Experienced management
The key promoter of AIPL, Mr. M. Srinivas Reddy has been associated with the pharmaceutical industry for around two decades. He is also the common director in the group company - Hetero Healthcare Limited (HHL), which is the flagship entity of the Hetero Group. Acuité believes the long experience of the promoter will continue to support the business, going forward.

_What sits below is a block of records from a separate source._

-- ==== Sys2Proof/Machine/Store.lean ====
section
/-! DEFINITION. The configuration items: lengths, defaults, ranges and named readers (chapter 12.2 and the item tables of
chapters 1 to 11), and the records as power-on reset leaves them. -/

namespace Sys2Proof.Machine

/-- The number of values of each item, items 0 to 28 (chapter 12.2). -/
def itemLengths : List Nat :=
  [12, 12, 10, 10, 10, 10, 10, 10, 10, 10, 10, 5, 4, 8, 2, 8, 8, 8, 8, 3, 5, 6, 3, 4, 2, 4, 2, 15, 13]

/-- An item's number of values; 0 for a number that names no item. -/
def itemLength (item : Nat) : Nat := itemLengths.getD item 0

/-- The defaults of a clutch's item (R73). -/
def clutchDefaults : List Word := [1100, 120, 4, 350, 80, 300, 700, 1400, 60, 1500]

/-- The defaults of the fault actions (R158), in the codes of chapter 13. -/
def actionDefaults : List Word := [2, 2, 1, 1, 1, 0, 0, 0, 2, 1, 1, 0, 1, 3, 0]

/-- Every item at its default (R4, R39, R45, R50, R51, R57, R59, R72, R73, R94, R96, R105, R119, R137, R152, R158, R173,
R177). Speeds are in 0.1 km/h, road scalings in 0.1 pulses per metre, trailer_ratio in 0.01. -/
def defaultItems : List (List Word) :=
  [List.replicate 12 0, List.replicate 12 0] ++ List.replicate 9 clutchDefaults ++
  [[5, 1200, 150, 600, 200],
   [24, 3, 200, 12],
   [60, 400, 300, 1300, 0, 0, 0, 0],
   [250, 1500],
   [0, 2048, 2048, 0, 0, 0, 0, 0],
   [1000, 2000, 2000, 16000, 16000, 1000, 16000, 6000],
   List.replicate 8 100,
   List.replicate 8 3995,
   [2000, 200, 800],
   [80, 100, 40000, 20000, 200],
   [8, 300, 60, 250, 4, 1200],
   [100, 1600, 15000],
   [100, 0, 0, 12000],
   [24, 24],
   [1, 1, 1, 0],
   [20, 20],
   actionDefaults,
   [60, 60, 60, 60, 60, 60, 60, 60, 60, 0, 40, 40, 0]]

/-- A value of the store; 0 where there is none. -/
def itemValue (items : List (List Word)) (item index : Nat) : Word := (items.getD item []).getD index 0

/-- A value of the store as a natural number. -/
def itemNat (items : List (List Word)) (item index : Nat) : Nat := (itemValue items item index).toNat

/-- The allowed actions of each kind (R158), as codes. -/
def allowedActions : FaultKind → List Nat
  | .outOpen | .speedLost => [0, 1, 2]
  | .outShort => [1, 2]
  | .sensorRange | .speedMismatch | .axleMismatch | .hitchStall | .supplyLow => [0, 1]
  | .flowStarved | .clutchHot | .tbrakeTracking | .enableLost => [0]
  | .syncTimeout | .gearSlip => [0, 2]
  | .breakaway => [3]

/-- A value lies from a low to a high bound, both inclusive. -/
def within (lo hi n : Nat) : Bool := lo ≤ n && n ≤ hi

/-- The range of one value of a clutch's item (R73). -/
def clutchValueOk (index n : Nat) : Bool :=
  match index with
  | 1 => within 20 400 n
  | 2 => within 1 16 n
  | 4 => within 20 300 n
  | 5 => within 50 800 n
  | 8 => within 20 200 n
  | 9 => within 200 5000 n
  | _ => within 0 2000 n

/-- A value lies in its own range (R4, R39, R45, R50, R51, R57, R59, R72, R73, R94, R96, R105, R119, R137, R152, R167,
R173, R177). A gain is signed, −32767 to +32767. Ranges that refer to another value are in `crossOk`. -/
def valueOk (item index : Nat) (w : Word) : Bool :=
  let n := w.toNat
  match item with
  | 0 | 1 => within 0 20000 n
  | 2 | 3 | 4 | 5 | 6 | 7 | 8 | 9 | 10 => clutchValueOk index n
  | 11 => match index with
    | 0 => within 1 16 n
    | 2 => within 20 400 n
    | 4 => within 50 1000 n
    | _ => within 0 2000 n
  | 12 => match index with
    | 0 => within 8 63 n
    | 1 => within 1 8 n
    | 2 => within 50 500 n
    | _ => within 1 60 n
  | 13 => match index with
    | 0 => within 1 250 n
    | 1 | 2 | 3 => within 10 5000 n
    | _ => within 0 2 n
  | 14 => match index with
    | 0 => within 50 1000 n
    | _ => within 500 4000 n
  | 15 | 17 | 18 => within 0 4095 n
  | 16 => w.toInt ≠ -32768
  | 19 => match index with
    | 0 => within 500 10000 n
    | 1 => within 50 400 n
    | _ => within 0 1000 n
  | 20 => match index with
    | 0 | 1 => within 20 500 n
    | 2 => within 1000 65535 n
    | 3 => true
    | _ => within 1 1000 n
  | 21 => match index with
    | 0 => within 1 100 n
    | 1 | 3 => within 0 1000 n
    | 2 => within 10 150 n
    | 4 => within 1 20 n
    | _ => within 100 2000 n
  | 22 => match index with
    | 0 => within 50 300 n
    | 1 => within 200 2000 n
    | _ => within 2000 16000 n
  | 23 => match index with
    | 0 => within 50 150 n
    | 1 => within 0 1 n
    | 2 => within 0 4000 n
    | _ => within 2000 15000 n
  | 24 => within 4 40 n
  | 25 => within 0 1 n
  | 26 => within 0 250 n
  | 27 => match FaultKind.all[index]? with
    | some k => (allowedActions k).contains n
    | none => false
  | 28 => within 0 200 n
  | _ => false

/-- The ranges that refer to another value of the store: raw_low below raw_high (R51), cool_limit below hot_limit (R96),
lower_max_current not below lower_base_current (R119). -/
def crossOk (items : List (List Word)) : Nat → Bool
  | 17 | 18 => (List.range 8).all fun i => itemNat items 17 i < itemNat items 18 i
  | 20 => itemNat items 20 3 < itemNat items 20 2
  | 21 => itemNat items 21 3 ≤ itemNat items 21 5
  | _ => true

/-- Writes a run of values into a list from an index on. -/
def writeRun (l : List Word) (first : Nat) : List Word → List Word
  | [] => l
  | v :: vs => writeRun (l.set first v) (first + 1) vs

/-- The store after a run of values of one item is written. -/
def writeItem (items : List (List Word)) (item first : Nat) (vals : List Word) : List (List Word) :=
  items.set item (writeRun (items.getD item []) first vals)

/-! Named readers of the items. -/

/-- The ten values of a clutch's item, in the order of R73. -/
structure ClutchItem where
  fillCurrent : Nat
  fillTime : Nat
  fillUnits : Nat
  holdCurrent : Nat
  holdTime : Nat
  rampTime : Nat
  syncCurrent : Nat
  lockCurrent : Nat
  syncWindow : Nat
  syncLimit : Nat
deriving DecidableEq, Repr

def clutchItem (items : List (List Word)) (c : Clutch) : ClutchItem :=
  let v := itemNat items (2 + c.code)
  ⟨v 0, v 1, v 2, v 3, v 4, v 5, v 6, v 7, v 8, v 9⟩

/-- The ratio of a gear in a direction, in 0.1 rpm per km/h (R72). -/
def gearRatio (items : List (List Word)) (d : Dir) (gear : Nat) : Nat :=
  itemNat items (match d with | .forward => 0 | .reverse => 1) (gear - 1)

/-- The edge selection of a speed channel doubles its edges under BOTH (R45). -/
def edgeFactor (items : List (List Word)) (ch : SpeedCh) : Nat :=
  if itemNat items 13 (4 + ch.code) = 2 then 2 else 1

/-- The quota of a port (R4). -/
def quota (items : List (List Word)) (p : Port) : Nat := itemNat items 24 p.code

/-- The throttle of a port, in ms (R177). -/
def throttleMs (items : List (List Word)) (p : Port) : Nat := itemNat items 26 p.code

/-- The configured action of a kind (R158, R167). -/
def actionOf (items : List (List Word)) (k : FaultKind) : Action :=
  match itemNat items 27 k.code with
  | 1 => .degrade
  | 2 => .safe
  | 3 => .brake
  | _ => .advisory

/-- The dither amplitude of a channel (R152). -/
def ditherOf (items : List (List Word)) (ch : OutCh) : Nat := itemNat items 28 ch.code

/-- The default trailer law as setpoint fields of DEFAULT_TBRAKE (R14, R137). -/
def defaultTrailerLaw (items : List (List Word)) : Values :=
  ⟨itemValue items 23 0, itemValue items 23 1, itemValue items 23 2, itemValue items 23 3, 0, 0, 0, 0⟩

/-! The records at power-on reset. -/

/-- The channel, class and setpoint fields of internal order `k` (R13). -/
def internalSetpoint (items : List (List Word)) (k : Nat) : Channel × Nat × Values :=
  match k with
  | 0 => (.gear, 0, ⟨0, 0, 1, 1, 12, 2100, 1400, 3⟩)
  | 1 => (.axle, 0, ⟨0, 150, 15, 8, 0, 0, 0, 0⟩)
  | 2 => (.hitch, 0, ⟨4, 0, 0, 0, 100, 1000, 0, 0⟩)
  | 3 => (.tbrake, 0, ⟨150, 0, 0, 15000, 0, 0, 0, 0⟩)
  | 4 => (.gear, 3, ⟨0, 0, 1, 1, 12, 2100, 1400, 3⟩)
  | 5 => (.axle, 3, ⟨0, 150, 15, 8, 0, 0, 0, 0⟩)
  | 6 => (.hitch, 3, ⟨4, 0, 0, 0, 100, 1000, 0, 0⟩)
  | _ => (.tbrake, 3, defaultTrailerLaw items)

/-- Internal order `k` with a condition and a state (R13, R43). -/
def internalOrder (k : Nat) (cond : Bool) (st : OrderState) : Order :=
  let (ch, cls, sp) := internalSetpoint defaultItems k
  { channel := ch, cls := cls, owner := .internal, state := st, keeping := .none, lease := 0, termCount := 0,
    setpoint := sp, term1 := .blank, term2 := .blank, gen := 1, cond := cond, lcuCond := cond }

/-- The eight internal slots, resolved once: SAFE_NEUTRAL governs GEAR exactly while ENABLE is low (R42, R43). -/
def internalSlots (enable : Bool) : List Slot :=
  let slot (o : Order) : Slot := ⟨0, some o⟩
  [slot (internalOrder 0 (!enable) (if enable then .dormant else .governing)),
   slot (internalOrder 1 false .dormant),
   slot (internalOrder 2 false .dormant),
   slot (internalOrder 3 false .dormant),
   slot (internalOrder 4 true (if enable then .governing else .outranked)),
   slot (internalOrder 5 true .governing),
   slot (internalOrder 6 true .governing),
   slot (internalOrder 7 true .governing)]

/-- The order table after power-on reset (R1, R2, R4, R12, R13, R43). -/
def Otu.reset (enable : Bool) : Otu where
  slots := internalSlots enable ++ List.replicate 40 ⟨0, none⟩
  lists := ⟨[0, 4], [1, 5], [2, 6], [3, 7]⟩
  live := ⟨0, 0⟩

/-- The LCU after power-on reset (R28, R29, R34, R40, R41). -/
def Lcu.reset : Lcu := ⟨0, [], false, none, false, []⟩

/-- The MU after power-on reset (R44, R46, R49, R51, R55, R57). The first publication comes when the timebase reaches 1, so
none is outstanding at 0. -/
def Mu.reset : Mu where
  speed := .tabulate fun _ => ⟨.still none, none, false, false⟩
  conv := .tabulate fun _ => ⟨0, true, .inWindow, none, false⟩
  pub := .none
  mismatch := none
  supply := none
  published := true
  begun := false
  supplyLow := false
  byWheel := false

/-- The Flow Arbiter after power-on reset (R60, R70). -/
def Flow.reset : Flow := ⟨.idle, none, .idle, 0, 0, false⟩

/-- A clutch record after power-on reset (R74). -/
def ClutchRec.reset : ClutchRec := ⟨.opened, 0, none, 0, 0, 0, 0, false⟩

/-- The SQ after power-on reset (R74, R75, R79, R93, R100, R101). -/
def Sq.reset : Sq where
  clutch := .tabulate fun _ => ClutchRec.reset
  interlock := true
  autoTarget := 0
  queue := []
  looseSync := none
  up := none
  down := none
  refusalUp := false
  refusalDown := false
  slip := none
  flags := .clear
  taken := none

/-- The ACU after power-on reset (R105, R115, R116). -/
def Acu.reset : Acu := ⟨.engaged, none, none, false, none, none, none, false, false, none⟩

/-- The HR after power-on reset (R119). -/
def Hr.reset : Hr where
  mode := .hold
  motion := .idle
  error := 0
  holdPos := none
  transportPos := none
  trim := 0
  exceeds := false
  excess := none
  step := none
  frozen := none
  frozenLost := false
  ceiling := 0
  positions := []
  deviation := none
  stall := none
  stallActive := none
  stallMark := false
  openMark := false
  shortMark := false
  asked := 0
  granted := 0
  clamp := false
  blocked := false
  taken := none

/-- The TBU after power-on reset (R138, R143, R144, R145). -/
def Tbu.reset : Tbu := ⟨false, none, none, none, false, false, none⟩

/-- A current channel after power-on reset (R149). -/
def OutRec.reset : OutRec := ⟨0, 0, false, none, 0, true, false⟩

/-- The FU after power-on reset (R158, R161, R162, R163). -/
def Fu.reset (enable : Bool) : Fu where
  entry := .tabulate fun _ => ⟨false, none⟩
  mask := ⟨0, 0⟩
  clutchOpen := false
  clutchShort := false
  record := none
  safeNeutral := !enable
  breakaway := false
  reports := []

/-- The NONE answer: result NONE and all other fields 0 (R169). -/
def Answer.noneAnswer : Answer := ⟨0, 0, .none, .dormant, ⟨0, 0⟩, 0, .zero⟩

/-- A port after power-on reset (R169, R174 to R177, R179); its pins keep their levels. -/
def PortRec.reset (txn : Option Txn) (resetHeld : Bool) : PortRec where
  slot := .noneAnswer
  dataOut := .noneAnswer
  inFlight := none
  txn := txn
  resetHeld := resetHeld
  changed := []
  causes := 0
  causeMask := 0
  asserted := false
  throttle := none
  badFrames := 0
  busys := 0

end Sys2Proof.Machine
end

Above-average financial risk profile
AIPL’s financial risk profile is above-average with moderate tangible net-worth, low gearing levels and comfortable debt protection metrics. The tangible net worth of the company stood at Rs.91.76 Cr as on March 31 2025 (Prov.) as against Rs.111.47 Cr as on March 31 2024. The decline in the tangible net-worth is due to increase in capitalisation of R&D expenditure classified under intangibles. AIPL’s gearing stood at 0.38 times as of March 31, 2025 (Prov.) as against 0.36 times on March 31, 2024. The total debt of the company stood at Rs.35.31 crores which includes short term debt of Rs.27.70 crores and Rs.7.61 crores of USL from directors and promoters. The total outside liabilities to tangible net worth (TOL/TNW) stood at 2.08 times as on March 31, 2025 (Prov.) as against 1.12 times as on March 31, 2024. The Debt/EBITDA of the company stood at 2.77 times as on March 31, 2025 (Prov.) as against 4.52 times as on March 31, 2024. The comfortable debt protection metrics of the company are marked by an Interest Coverage Ratio (ICR) of 25.62 times and a debt service coverage ratio (DSCR) of 22.85 times as on March 31, 2025 (Prov.). NCA/TD stood moderate at 0.31 times in FY2025 (Prov.). Acuité believes that the financial risk profile of the company will remain above -average in absence of any major debt funded capex plan in near to medium terms.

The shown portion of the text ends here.